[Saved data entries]
•••••

-- ==== Sys2Proof/Machine/Ops.lean ====
section
/-!
DEFINITION. Machine/Ops.lean: the named operations over State: units, image views, the address map, memory,
time and beads. Every later file of Machine/ is written over these.
-/

namespace Sys2Proof.Machine

/-- What a meaning answers. -/
abbrev Res := Host.Outcome State Fault Refusal

/-! ### The part (R2, R3) -/

/-- A part with four memory stacks. -/
def fourStacks : Part → Bool
  | .gb1241 | .gb1242 => true
  | .gb1281 | .gb1282 => false

/-- The part has the second I/O die. -/
def hasN1 : Part → Bool
  | .gb1242 | .gb1282 => true
  | .gb1241 | .gb1281 => false

/-- Maximum package power in 0.1 W (R3). -/
def maxPower : Part → Nat
  | .gb1241 => 1400
  | .gb1242 => 1480
  | .gb1281 => 1570
  | .gb1282 => 1650

/-- The stack is populated (R6). -/
def stackPresent (p : Part) (k : StackId) : Bool := !fourStacks p || k.1 % 2 = 0

/-- The I/O die is populated (R2). -/
def diePresent (p : Part) (d : DieId) : Bool := d = 0 || hasN1 p

/-! ### Numbering (R5, R6) -/

/-- The partition of a core. -/
def partOfCore (i : CoreId) : PartId := ⟨i.1 / 3, by omega⟩

/-- Core C(3p + r). -/
def coreOf (p : PartId) (r : Fin 3) : CoreId := ⟨3 * p.1 + r.1, by omega⟩

/-- The partition-relative number of a core. -/
def slotOfCore (i : CoreId) : Fin 3 := ⟨i.1 % 3, Nat.mod_lt _ (by decide)⟩

/-- The partition that owns a stack. -/
def partOfStack (k : StackId) : PartId := ⟨k.1 / 2, by omega⟩

/-- The three cores of a partition. -/
def coresOf (p : PartId) : List CoreId := [coreOf p 0, coreOf p 1, coreOf p 2]

/-- The mirror partition p XOR 1 (R260). -/
def mirrorPart (p : PartId) : PartId := ⟨(p.1 ^^^ 1) % 4, Nat.mod_lt _ (by decide)⟩

/-- All values of a finite number. -/
def allFin (n : Nat) : List (Fin n) := List.finRange n

/-- The partition of a queue. -/
def qPart : QueueId → PartId
  | .core c _ => partOfCore c
  | .dq p => p

/-- A queue's number as R358 gives it. -/
def qNum : QueueId → Nat
  | .core _ .aq => 0
  | .core _ .sq => 1
  | .core _ .xq => 2
  | .core _ .mq => 3
  | .dq _ => 4

/-- The core of a queue. -/
def qCore? : QueueId → Option CoreId
  | .core c _ => some c
  | .dq _ => none

/-- The four queues of a core. -/
def queuesOf (c : CoreId) : List QueueId := [.core c .aq, .core c .sq, .core c .xq, .core c .mq]

/-- The thirteen queues of a partition. -/
def partQueues (p : PartId) : List QueueId := (coresOf p).flatMap queuesOf ++ [.dq p]

/-- All 52 queues. -/
def allQueues : List QueueId := (allFin 4).flatMap partQueues

/-! ### Units of State -/

/-- Core `i`. -/
def State.core (s : State) (i : CoreId) : CoreRt := s.cores.get i
/-- Partition `p`. -/
def State.prt (s : State) (p : PartId) : PartRt := s.parts.get p
/-- Context `c`. -/
def State.ctx (s : State) (c : CtxId) : CtxRt := s.ctxs.get c
/-- I/O die `d`. -/
def State.die (s : State) (d : DieId) : IoDie := s.io.get d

•••••

EXERCISE BRIEF:
Stop at the line containing "def fourStacks : Part → Bool". Please print exactly every line before it from the start of the records, plus that line itself, and nothing else.

ANSWER AREA:
-- ==== Sys2Proof/Machine/Ops.lean ====
section
/-!
DEFINITION. Machine/Ops.lean: the named operations over State: units, image views, the address map, memory,
time and beads. Every later file of Machine/ is written over these.
-/

namespace Sys2Proof.Machine

/-- What a meaning answers. -/
abbrev Res := Host.Outcome State Fault Refusal

/-! ### The part (R2, R3) -/

/-- A part with four memory stacks. -/
def fourStacks : Part → Bool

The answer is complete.